SINGAPORE (REUTERS) - After years of struggling to emerge from the shadows of regional rivals, the Singapore Exchange (SGX) is looking to establish itself as the hub for blank-cheque firms, riding on regulatory overhaul, support by state firms, and a tech boom in its back yard.
Encouraged by the flurry of South-east Asian tech start-ups seeking funding and the bourse's revised rules, the Republic could list up to a dozen special purpose acquisition companies (Spacs) within the next 12 to18 months, bankers, venture capitalists and analysts say.
A key test for SGX will come when such companies, also known as blank-cheque or shell firms, have to seal merger targets within two years, a "de-Spacing" process already weighing on United States deals as hundreds of Spacs chase targets.
Analysts say Singapore faces a challenge to get its traditionally risk-averse investors interested in a new asset class, especially after SGX has met with limited success in its previous attempts to shore up its equity market.
In contrast, large international institutions have turned to Hong Kong for blockbuster equity listings over the past decade.
While a craze in Spacs has fizzled out in the US since early last year amid regulatory scrutiny and poor returns, SGX hosted three Spacs last month in their first major debut in Asia. The attraction is that they are simpler and typically more rewarding for start-ups than an initial public offering (IPO).
"Looking at the response for the first Spacs, the pipeline is very strong," said Ms Eng-Kwok Seat Moey, capital markets head at DBS, joint issue manager on two Spac IPOs with Credit Suisse.
Singapore Spacs are likely to chase targets in fintech, tech and consumer sectors, bankers say. Valuations of targets could range between $800 million to up to $2 billion, with deal-making likely as early as this year.

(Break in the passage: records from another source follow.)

/-- R193 `rfree`: waits while a result is owed to one of the registers. -/
def execRfree (a b : Sel) (s : State) : Host.Outcome State Fault Refusal :=
  s.control (.rfree a b) none fun s x c =>
    if !isSlot a || !isSlot b || b.toNat < a.toNat then s.trapAll x .reservedField
    else
      let regs := x.ts.flatMap fun k => (List.range (b.toNat - a.toNat + 1)).map fun i => (k / 32, c.regOf k a + i)
      let regs := regs.eraseDups
      if regs.any fun r => c.crewEmpty r.1 r.2 then s
      else
        let s := s.modCohort x.co fun c => { c with crews := mapVals c.crews fun w crew =>
          { crew with regs := filterMap crew.regs fun r _ => !regs.contains (w, r) } }
        (s.wakeParked x.ci).retire x x.ts

/-- R202 `region`: the restart point is the marker itself (R17), which a restarted thread runs again with what it absorbs
(R290). While its cohort yields, a thread stops at the marker (R289). -/
def execRegion (i : BitVec 12) (s : State) : Host.Outcome State Fault Refusal :=
  s.control (.region i) none fun s x c =>
    if c.yielding.isSome then
      let s := s.modThreads x.co x.ts fun _ t =>
        { t with capture := c.captureOf t, acts := [], absorb := if t.again then t.absorb else [] }
      s.wait x x.ts fun _ => .stopped x.g
    else
      match c.hdr.regions[i.toNat]? with
      | none => s.trapAll x .regionViolation
      | some e =>
        if c.hdr.codeBase + BitVec.ofNat 64 e.start ≠ x.pc then s.trapAll x .regionViolation
        else
          (s.modThreads x.co x.ts fun _ t => { t.advance 4 with
            capture := c.captureOf t, region := .inside i.toNat e.drain e.limit, again := false, acts := []
            absorb := if t.again then t.absorb else [] }).settle x.co x.g x.ts

/-- A request's checks (R203): the status that refuses it. -/
def State.preqCheck (s : State) (ci kindW value : Nat) : Option Status :=
  let v := value % 2 ^ 16
  let f := value / 2 ^ 16 % 2 ^ 16
  if kindW / 2 ^ 8 ≠ 0 then some .refused
  else
    match kindW % 2 ^ 8 with
    | 0 =>
      if v < 48 then some .vfloor
      else if 70 < v ∨ (64 < v ∧ (s.island (laneIsland ci)).boost.isNone) then some .vceil
      else if f < 950 ∨ 2600 < f then some .refused else none
    | 1 => if f ≠ 0 ∨ 1024 < v then some .refused else none
    | _ => some .refused

/-- A request is posted (R203, R330): BUSY while the ring is disabled or has one free entry. -/
def State.postRequest (s : State) (ci ctx kind value dur : Nat) : Nat × State :=
  let p := s.pwr
  let size := 2 ^ p.pqLogn
  if !p.pqEn || (p.pqTail + 1) % size == p.pqHead % size then (Status.busy.code, s)
  else
    let n := p.ticket
    let bytes := toBytes n 4 ++ toBytes ctx 1 ++ toBytes kind 1 ++ toBytes (dieOf ci) 1 ++ toBytes 0 1
      ++ toBytes (ci % 144) 2 ++ toBytes 0 2 ++ toBytes value 4 ++ toBytes dur 4 ++ toBytes 0 4 ++ toBytes s.timer 8
    let s := s.hubWrite (p.pqBase.toNat + 32 * (p.pqTail % size)) bytes
    (Status.ok.code + n * 2 ^ 8, { s with pwr := { s.pwr with
      pqTail := (p.pqTail + 1) % size
      ticket := if n = 0xFFFFFF then 1 else n + 1
      tickets := insert s.pwr.tickets n ⟨ctx, ci, kind, value, dur⟩ } })

/-- R203 `preq`. -/
def execPreq (d a b c : Sel) (s : State) : Host.Outcome State Fault Refusal :=
  s.runLow (.preq d a b c) (form7 [srcWord false a, srcWord false b, srcWord false c] (some (statusDst d))
      (!statusSel d || !sel32 a || !sel32 b || !sel32 c) false) always
    fun s x off ks vs zs =>
      s.finishWith x d off ks zs fun s =>
        let k := arg vs 0 % 2 ^ 32
        let v := arg vs 1 % 2 ^ 32
        match s.preqCheck x.ci k v with
        | some e => (.known, e.code, s)
        | none =>
          let r := s.postRequest x.ci x.ctx k v (arg vs 2 % 2 ^ 32)
          (.known, r.1, r.2)

/-- A boost is decided (R204, R353). -/
def State.boost (s : State) (ci n d : Nat) : Status × State :=
  let i := laneIsland ci
  let u := s.clusterUnit ci
  if (s.island i).boost.isSome then (.busy, s)
  else
    let c := (s.wunit u).boostCost n d
    if (s.wunit u).budget < c.1 then (.refused, s)
    else
      let s := s.modUnit u fun w => { w with hold := w.hold + c.1, base := c.2 }
      (.ok, s.modIsland i fun x => { x with boost := some (s.timer + d * 1000000) })

/-- R204 `boost`. -/
def execBoost (d a : Sel) (s : State) : Host.Outcome State Fault Refusal :=
  s.runLow (.boost d a) (form7 [srcWord false a] (some (statusDst d)) (!statusSel d || !sel32 a) false) always
    fun s x off ks vs zs =>
      let v := arg vs 0 % 2 ^ 16
      let ms := arg vs 0 / 2 ^ 16 % 2 ^ 16
      if v < 65 ∨ 70 < v ∨ ms < 1 ∨ 1000 < ms then s.trapKs x off ks zs .reservedField 0
      else
        s.finishWith x d off ks zs fun s =>
          let r := s.boost x.ci v ms
          (.known, r.1.code, r.2)

/-- Bytes that an instruction reads at an address of its context, piece by piece (R142). -/
def State.readVa (s : State) (x : Issue) : List (Nat × Nat) → Lane (List Byte) × State
  | [] => (.done [], s)
  | p :: ps =>
    match s.placeOf x.ci x.ctx (p.1 % 2 ^ 64) Need.read with
    | (.page l, s) => (.page (p.1 % 2 ^ 64) l Need.read, s)
    | (.trap t, s) => (.trap t (p.1 % 2 ^ 64), s)
    | (.ok q, s) =>
      match ((s.countRdc (dieOf x.ci) q.pa q.world q.attr 0).recall x.ci (q.pa / 128)).readPhys q.world q.pa p.2 with
      | (.error t, s) => (.trap t (p.1 % 2 ^ 64), s)
      | (.ok bs, s) =>
        match s.readVa x ps with
        | (.done cs, s) => (.done (bs ++ cs), s)
        | r => r

/-- A launch queue's configuration (R279). -/
def LQueue.en (q : LQueue) : Bool := q.cfg.getLsbD 31
def LQueue.prio (q : LQueue) : Nat := bits q.cfg.toNat 28 3
def LQueue.ctx (q : LQueue) : Nat := bits q.cfg.toNat 20 8
def LQueue.size (q : LQueue) : Nat := 2 ^ bits q.cfg.toNat 16 4
def LQueue.rsv (q : LQueue) : Nat := bits q.cfg.toNat 8 8
/-- Free slots of a queue: one slot stays empty. -/
def LQueue.free (q : LQueue) : Nat := q.size - 1 - (q.tail % q.size + q.size - q.head % q.size) % q.size

/-- `sysc` service 0 (R205, R280): a status known at once, a lane outcome that stops the instruction, or the
record that is to be stored. -/
inductive LaunchCheck where
  | status (st : Status)
  | stop (r : Lane Unit)
  | store (q : Nat) (record : List Byte) (place : Place)

/-- The checks of a device-side launch. -/
def State.launchCheck (s : State) (x : Issue) (va : Nat) : LaunchCheck × State :=
  match s.ctx? x.ctx with
  | none => (.status .refused, s)
  | some c =>
    let q := s.queue c.devq
    if !q.en || q.ctx != x.ctx then (.status .refused, s)
    else if q.free = 0 then (.status .busy, s)
    else
      match s.readVa x (cutSpan va 128) with
      | (.page a l n, s) => (.stop (.page a l n), s)
      | (.trap t a, s) => (.stop (.trap t a), s)
      | (.done bs, s) =>
        if !bit ((bs[0x19]?).getD 0).toNat 0 && q.free ≤ q.rsv then (.status .busy, s)
        else
          let at_ := (q.base.toNat + 128 * (q.tail % q.size)) % 2 ^ 64
          match s.placeOf x.ci x.ctx at_ Need.write with
          | (.page l, s) => (.stop (.page at_ l Need.write), s)
          | (.trap t, s) => (.stop (.trap t at_), s)
          | (.ok p, s) => (.store c.devq bs p, s)

/-- `sysc` service 1 (R205): the launch that an argument names. -/
def State.queryLaunch (s : State) (ctx v : Nat) : Status :=
  let mine := s.lch.grids.filter fun p => p.2.ctx == ctx
  let hit := if v < 2 ^ 24 then (mine.filter fun p => p.1 % 2 ^ 24 == v).getLast? else mine.find? fun p => p.1 == v
  match hit with
  | none => .refused
  | some p => match p.2.state with
    | .complete .. => .ok
    | _ => .busy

"The size of the opportunity, of younger companies scaling up and going for listings, is several times what it was many years ago and over the next decade it'll be multiples of those," said Mr Ashish Wadhwani, a Singapore-based managing partner at IvyCap Ventures, an Indian firm managing about US$400 million (S$538 million) of assets.
Last year, fund-raising on SGX halved to US$565 million, a six-year low, with just eight listings, Refinitiv data show.

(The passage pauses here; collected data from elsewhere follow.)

-- ==== Sys2Proof/Machine/Place.lean ====
section
/-!
DEFINITION. Placement, retirement, pre-emption and restart of cohorts (R197, R231 to R238, R269, R283, R286 to
R292).
-/

namespace Sys2Proof.Machine

/-- The sub-partitions of a cluster that belong to a world, in ascending number (R286). -/
def State.homesOf (s : State) (ci world : Nat) : List Nat :=
  (List.range 4).filter fun sp => bits (s.cluster ci).spWorld.toNat (4 * sp) 4 == world

/-- The cohorts that hold resources of a cluster. -/
def State.residents (s : State) (ci : Nat) : FMap Cohort := s.cohorts.filter fun p => p.2.ci == ci && p.2.phase != .saved

/-- Crews resident on a sub-partition (R238). -/
def State.crewsOn (s : State) (ci sp : Nat) : Nat :=
  (s.residents ci).foldl (fun n p => n + (p.2.crews.filter fun w => w.2.sp == sp).length) 0

/-- Scratchpad banks in use (R232). -/
def State.banksUsed (s : State) (ci : Nat) : List Nat := (s.residents ci).flatMap fun p => p.2.banks

/-- Template entries in use (R234). -/
def State.entriesUsed (s : State) (ci : Nat) : List Nat :=
  (s.residents ci).flatMap fun p => (List.range p.2.hdr.template).map (p.2.entry + ·)

/-- Where `n` consecutive entries of a cluster's template store are free (R234). -/
def State.entryRuns (s : State) (ci n : Nat) : List Nat :=
  let used := s.entriesUsed ci
  (List.range 16).filter fun i => decide (i + n ≤ 16) && (List.range n).all fun j => !used.contains (i + j)

/-- Crews of a header. -/
def Header.crewCount (h : Header) : Nat := h.crews.foldl (· + ·) 0

/-- Divergence registers of a crew (R235). -/
def Header.divRegs (h : Header) : Nat := (h.divdepth + 1) / 2

/-- Crews out of `n` whose home is place `i` of a home list of length `len` (R238). -/
def crewShare (n len i : Nat) : Nat := (n + len - 1 - i) / len

/-- A cluster call names a cluster and has not ended (R362, R363). -/
def State.spareCalled (s : State) (ci : Nat) : Bool :=
  let v := s.mc.spareCall.toNat
  bit v 31 && !bit v 30 && 144 * bits v 28 2 + 9 * (bits v 0 7 / 8) + bits v 0 7 % 8 == ci

/-- A cluster is eligible for a cohort of a world (R286, R348, R363). -/
def State.eligible (s : State) (world banks : Nat) (h : Header) (ci : Nat) : Bool :=
  let homes := s.homesOf ci world
  s.isCluster ci && !homes.isEmpty && (s.wunit (s.clusterUnit ci)).state == 0 && !s.spareCalled ci
    && decide ((s.banksUsed ci).length + banks ≤ 32) && !(s.entryRuns ci h.template).isEmpty
    && (List.range homes.length).all fun i =>
      let sp := nth homes i 0
      let n := crewShare h.crewCount homes.length i
      decide (s.crewsOn ci sp + n ≤ 16) && decide (n * h.divRegs ≤ s.poolFree ci sp)

/-- Every cluster of the package. -/
def State.allClusters (s : State) : List Nat := List.range (144 * s.dieCount)

/-- The pre-empted cohort of a grid that is placed next: the lowest cohort number (R283). -/
def State.savedOf (s : State) (seq : Nat) : Option (Nat × Cohort) :=
  (s.cohorts.filter fun p => p.2.grid == seq && p.2.phase == .saved).foldl (fun o p =>
    match o with
    | some q => if p.2.coh < q.2.coh then some p else some q
    | none => some p) none

/-- A grid has still to place a cohort, or to start (R283). -/
def State.unplaced (s : State) (seq : Nat) (g : Grid) : Bool :=
  match g.state with
  | .waiting => true
  | .running => decide (g.placed < g.ncoh) || (s.savedOf seq).isSome
  | _ => false

/-- Clusters eligible for the next cohort of a running grid. -/
def State.choices? (s : State) (g : Grid) : List Nat :=
  match g.hdr with
  | some h => s.allClusters.filter fun ci => s.eligible g.world g.record.banks h ci
  | none => []

/-- The grids that may place a cohort: the first of each queue that has still to (R283), where it has started and
finds an eligible cluster. -/
def State.servable (s : State) : List (Nat × Grid) :=
  s.lch.grids.filter fun p =>
    p.2.state == .running && s.unplaced p.1 p.2
      && !(s.lch.grids.any fun r => r.2.queue == p.2.queue && decide (r.1 < p.1) && s.unplaced r.1 r.2)
      && !(s.choices? p.2).isEmpty

/-- The grid that is served next (R283): the highest priority, and among equal ones the next queue in turn. -/
def State.nextServed (s : State) : Option Nat :=
  let l := s.servable
  let top := l.foldl (fun n p => max n p.2.prio) 0
  let l := l.filter fun p => p.2.prio == top
  let later := l.filter fun p => decide (s.lch.turn < p.2.queue)
  let l := if later.isEmpty then l else later
  let q := l.foldl (fun n p => min n p.2.queue) 256
  (l.find? fun p => p.2.queue == q).map Prod.fst

/-- The die that homes a locality hint (R287). -/
def State.hintDie (s : State) (g : Grid) : Option Nat × State :=
  if g.record.locpa = 0 then (none, s)
  else
    match s.translateHub g.ctx g.record.locpa.toNat Need.nothing with
    | (.ok p, s) => (if s.isDevice p.pa then some (p.pa / dieBytes) else none, s)
    | (.error _, s) => (none, s)

/-- Keys 2 to 4 of R287: a cluster is preferred to another. -/
def State.prefers (s : State) (hint : Option Nat) (a b : Nat) : Bool :=
  let w (ci : Nat) : Nat := (s.wunit (s.clusterUnit ci)).widx
  let far (ci : Nat) : Nat := if hint = none ∨ hint = some (dieOf ci) then 0 else 1
  if w a ≠ w b then decide (w a < w b) else if far a ≠ far b then decide (far a < far b) else decide (a < b)

/-- The cluster a cohort is placed on (R287): a pre-empted one's previous cluster first. -/
def State.pickCluster (s : State) (hint prev : Option Nat) (l : List Nat) : Option Nat :=
  match prev with
  | some p => if l.contains p then some p else
      l.foldl (fun o ci => match o with | some b => if s.prefers hint ci b then some ci else some b | none => some ci) none
  | none => l.foldl (fun o ci => match o with | some b => if s.prefers hint ci b then some ci else some b | none => some ci) none

/-- Bytes the launcher writes in a context, piece by piece. -/
def State.launcherFill (s : State) (ctx : Nat) : List (Nat × List Byte) → HubDone × State
  | [] => (.ok, s)
  | p :: ps =>
    match s.launcherWrite ctx p.1 p.2.length false fun _ => p.2 with
    | (.ok, s) => s.launcherFill ctx ps
    | r => r

/-- A byte of the bitmap of a role before the first cohort is placed (R291): the padding bits of a role with
crews. -/
def Grid.bitmapByte (g : Grid) (h : Header) (role i : Nat) : Byte :=
  BitVec.ofNat 8 ((List.range 8).foldl (fun n b =>
    if nth h.crews role 0 ≠ 0 ∧ 8 * i + b < g.total ∧ g.padding (8 * i + b) then n + 2 ^ b else n) 0)

/-- The four bitmaps of a grid, line by line (R291). -/
def Grid.bitmapLines (g : Grid) (h : Header) : List (Nat × List Byte) :=
  let lines := (g.total + 1023) / 1024
  (List.range 4).flatMap fun r => (List.range lines).map fun i =>
    ((g.record.bmap.toNat + 128 * (r * lines + i)) % 2 ^ 64, (List.range 128).map fun j => g.bitmapByte h r (128 * i + j))

/-- A routing entry that the launcher installs (R268, R269). -/
def installedEnt (t : TileEntry) (stage world die : Nat) : BitVec 128 :=
  BitVec.ofNat 128 (t.tid * 2 ^ 112 + 2 ^ 111 + die % 4 * 2 ^ 109 + stage % 8 * 2 ^ 106 + world % 16 * 2 ^ 102
    + (t.log - 12) % 8 * 2 ^ 99 + t.life * 2 ^ 64 + 32 * 2 ^ 32)

/-- Entries for the tensors of a tile table that have none (R269), in entries of the device's choice. -/
def State.installTiles (s : State) (g : Grid) (h : Header) (die : Nat) : State :=
  h.tiles.foldl (fun s t =>
    match s.nrt? t.tid with
    | some _ => s
    | none =>
      let free := (List.range 4096).filter fun i => !((find? s.names.ents i).map nrtValid).getD false
      match free with
      | [] => s
      | i :: _ =>
        let r := s.choose free.length
        let i := nth free r.1 i
        let s := r.2.setEnt i (some (installedEnt t h.stage g.world die))
        { s with names := { s.names with owners := insert s.names.owners i g.ctx } }) s

/-- Some of a list, in its order, chosen by the device. -/
def State.pickSome (s : State) (l : List Nat) : Nat → List Nat × State
  | 0 => ([], s)
  | n + 1 =>
    match l with
    | [] => ([], s)
    | a :: _ =>
      let r := if l.length ≤ n + 1 then (0, s) else s.choose l.length
      let b := nth l r.1 a
      let q := r.2.pickSome (l.filter (· != b)) n
      (b :: q.1, q.2)

/-- Divergence registers are taken from the banks of a sub-partition that have one (R235). -/
def State.pickDivs (s : State) (ci sp : Nat) (got : List Nat) : Nat → List Nat × State
  | 0 => (got, s)
  | n + 1 =>
    let free := (List.range 4).filter fun b => decide (got.count b < s.bankFree ci sp b)
    match free with
    | [] => (got, s)
    | b :: _ =>
      let r := s.choose free.length
      r.2.pickDivs ci sp (nth free r.1 b :: got) n

/-- The role of a crew (R41). -/
def Header.roleOfCrew (h : Header) (w : Nat) : Nat :=
  ((List.range 4).find? fun r => decide (h.firstCrew r ≤ w) && decide (w < h.firstCrew r + nth h.crews r 0)).getD 0

/-- Crews of a cohort take their home sub-partitions and divergence registers (R235, R238). -/
def State.seatCrews (s : State) (co : Nat) (ws : List Nat) : State :=
  match find? s.cohorts co with
  | none => s
  | some c =>
    ws.foldl (fun s w =>
      let sp := nth c.homes (w % c.homes.length) 0
      let r := s.pickDivs c.ci sp [] c.hdr.divRegs
      r.2.modCohort co fun c => { c with crews := insert c.crews w ⟨sp, c.hdr.roleOfCrew w, [], r.1⟩ }) s

/-- Banks are given to a world (R306), with nothing in them (R232; log entry 4). -/
def State.clearBanks (s : State) (ci world : Nat) (banks : List Nat) : State :=
  s.modCluster ci fun cl => { cl with
    scratch := cl.scratch.filter fun x => !banks.contains (x.1 / bankBytes)
    scratchPoison := cl.scratchPoison.filter fun n => !banks.contains (128 * n / bankBytes)
    spadWorld := banks.foldl (fun v b => BitVec.ofNat 128 (setBits v.toNat (4 * b) 4 world)) cl.spadWorld }

/-- The caches that a cluster keeps for a grid are emptied when it takes a cohort of another one (R145, R148). -/
def State.freshCaches (s : State) (ci seq : Nat) : State :=
  s.modCluster ci fun cl => if cl.ccGrid = seq then cl else { cl with ccGrid := seq, ccache := [], nc := [] }

/-- A run of `n` free entries of the template store, of the device's choice (R234). -/
def State.pickEntry (s : State) (ci n : Nat) : Nat × State :=
  let l := s.entryRuns ci n
  let r := s.choose l.length
  (nth l r.1 0, r.2)

/-- A cohort as placement makes it (R231 to R234). -/
def newCohort (g : Grid) (h : Header) (seq coh ci entry : Nat) (homes banks : List Nat) (placed : Nat) : Cohort where
  grid := seq
  coh := coh
  ctx := g.ctx
  world := g.world
  ci := ci
  phase := .prologue
  homes := homes
  banks := banks
  hdr := h
  placed := placed
  depth := 1
  entry := entry
  ewes := List.replicate h.template Ewe.empty
  levels := []
  s := []
  threads := []
  crews := []
  divs := []
  serials := []
  groups := []
  bars := []
  convs := []
  mds := []
  queues := []
  streams := []
  pends := []
  owned := 0
  high := 0
  yielding := none
  saved := []
  savedPoison := []
  savedEvents := []
  savedOuts := []
  kept := []
  fresh := 1

/-- The prologue starts (R231, R233), or lambs are stamped over the empty ewe. -/
def State.beginCohort (s : State) (co prologue : Nat) : State :=
  if prologue = 0xFFFFFFFF then s.stamp co
  else
    match find? s.cohorts co with
    | none => s
    | some c =>
      let t := { c.newThread 0 0 with pc := c.hdr.codeBase + BitVec.ofNat 64 prologue }
      (s.setCohort co { c with threads := [(0, { t with capture := c.captureOf t })] }).groupUp co [0]

/-- A new cohort takes its resources on a cluster (R231, R234, R235, R238, R306) and begins. -/
def State.placeNew (s : State) (seq ci : Nat) (g : Grid) (h : Header) : State :=
  let free := (List.range 32).filter fun b => !(s.banksUsed ci).contains b
  let r := s.pickSome free g.record.banks
  let s := (r.2.clearBanks ci g.world r.1).freshCaches ci seq
  let id := s.newId
  let e := id.2.pickEntry ci h.template
  let c := newCohort g h seq g.placed ci e.1 (s.homesOf ci g.world) r.1 id.1
  let s := (e.2.setCohort id.1 c).seatCrews id.1 (List.range h.crewCount)
  let s := s.modGrid seq fun g => { g with placed := g.placed + 1 }
  s.beginCohort id.1 g.prologue

/-- A divergence entry of a capture has the thread among its members again, where it is still there or not (R101,
R242). -/
def Cohort.rejoin (c : Cohort) (k : Nat) (e : Nat × DWord) : Cohort :=
  let x : DivEntry := match find? c.divs e.1 with
    | some d => if d.members.contains k then d else { d with members := k :: d.members }
    | none => ⟨e.2, [k]⟩
  { c with divs := insert c.divs e.1 x }

/-- A restarted binding owns its queue of the cluster again, where no other binding does: with it come the records
saved with the cohort (R166, R290). -/
def State.claim (s : State) (co role q : Nat) (b : QBind) : State :=
  match find? s.cohorts co with
  | none => s
  | some c =>
    let take (p : Port) (items : List Lanes) : Port :=
      if p.owner.isNone then ⟨some ⟨co, role, q⟩, p.items ++ items⟩ else p
    let i := b.target.toNat
    match b.kind with
    | 2 => s.modCluster c.ci fun cl =>
        { cl with outs := setNth cl.outs (i % 4) (take (nth cl.outs (i % 4) Port.reset) (findD c.savedOuts (i % 4) [])) }
    | 6 => s.modCluster c.ci fun cl => { cl with ports := setNth cl.ports (i % 8) (take (nth cl.ports (i % 8) Port.reset) []) }
    | 8 => s.modCluster c.ci fun cl => { cl with events := take cl.events c.savedEvents }
    | _ => s

/-- A queue register returns to its captured binding (R166): every load-completion binding is emptied, and another
one that has not been replaced keeps its entries. -/
def State.rebind (s : State) (co role q : Nat) (cap : Option QBind) : State :=
  let now := (find? s.cohorts co).bind fun c => c.qbind? role q
  let same : Bool := match now, cap with
    | some a, some b => a.serial == b.serial
    | _, _ => false
  let s := if same then s else s.unbind co role q
  match cap with
  | none => s
  | some b =>
    let es := if b.kind = 3 ∨ !same then [] else (now.map QBind.entries).getD []
    let b' : QBind := { b with entries := es }
    (s.modCohort co fun c => { c with queues := insert c.queues (8 * role + q) b' }).claim co role q b

/-- The bindings and stream positions of a role return to a capture of its restarted threads (R166); where these
differ, to one of the device's choice. -/
def State.restoreRole (s : State) (co role : Nat) (caps : List Capture) : State :=
  match (caps.map fun x => (x.queues, x.streams)).eraseDups with
  | [] => s
  | x :: xs =>
    let r := s.choose (xs.length + 1)
    let x := nth (x :: xs) r.1 x
    let s := (List.range 8).foldl (fun s q => s.rebind co role q (find? x.1 (8 * role + q))) r.2
    s.modCohort co fun c =>
      let m := x.2.foldl (fun m p => insert m p.1 p.2) (c.streams.filter fun p => p.1 / 4 != role)
      { c with streams := m }

/-- Arrivals and signatures that a restart absorbs (R290): those made since the region began. -/
def Thread.owedActs (t : Thread) : FMap Nat :=
  t.absorb.foldl (fun m p => insert m p.1 (findD m p.1 0 + p.2)) t.acts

Underlying Singapore's cautious approach, state investor Temasek-linked entities featured among cornerstone investors in two of the three Spacs, all of which were oversubscribed.
Vertex Venture Holdings, a Temasek subsidiary, and one of South-east Asia's largest funds, was the first to launch a $200 million tech Spac in January.
"I expect the exchange and regulators to be quite careful in all these processes. I don't think they will suddenly just open up the floodgates and everybody can come," said Mr Chua Kee Lock, chief executive of Vertex, which manages US$5.1 billion of assets.
Backers of regional tech and industrial buyout fund Novo Tellus' $150 million Spac included a Temasek unit.
European asset manager Tikehau Capital, which has two Europe-listed Spacs, also chose Singapore for a $170 million Spac listing, with co-sponsors including LVMH chairman Bernard Arnault.
The latest moves could lead to more global funds playing an active role in public equity markets in Singapore, which is already a leading Asian finance and wealth hub.
"It's a chicken-and-egg situation. Maybe if you create this Spac market, then more investors will come," Mr Wadhwani said.
Spacs typically offer stock with warrants, which are viewed as a key way to attract early investors.
Still, for wealthy investors such as Mr Prantik Mazumdar, the listing of big regional names in Singapore and successful business mergers of Spacs are crucial before he chooses them over directly investing in pre-IPO US tech companies.
"Unless there are exclusive opportunities in specific sectors and differentiated structures that Spacs offer, I'm probably on the fence," Mr Mazumdar said.
Last year, Singapore also announced two funds with $2 billion in capital for late-stage funding and IPOs as deal-making surges.
Twenty private companies in South-east Asia joined the ranks of those valued at US$1 billion or more last year, while 53 firms joined the list of those with near-term potential of being valued at US$1 billion, data from research firm Tracxn show.
"A Spac listing can definitely help a start-up exit and raise funds faster with less hassle," said Mr Chandra Tjan, co-founder of Indonesia-focused Alpha JWC Ventures.
Singapore's success as a global hub for real estate investment trusts (Reits) could be a template to build a Spac market.
SGX's head of equity capital markets Mohamed Nasser Ismail said: "Singapore has the necessary ingredients to build a healthy Spacs market, and it can develop in the same way as the Reit market if we keep a close watch over the quality of sponsors and maintain overall listing standards."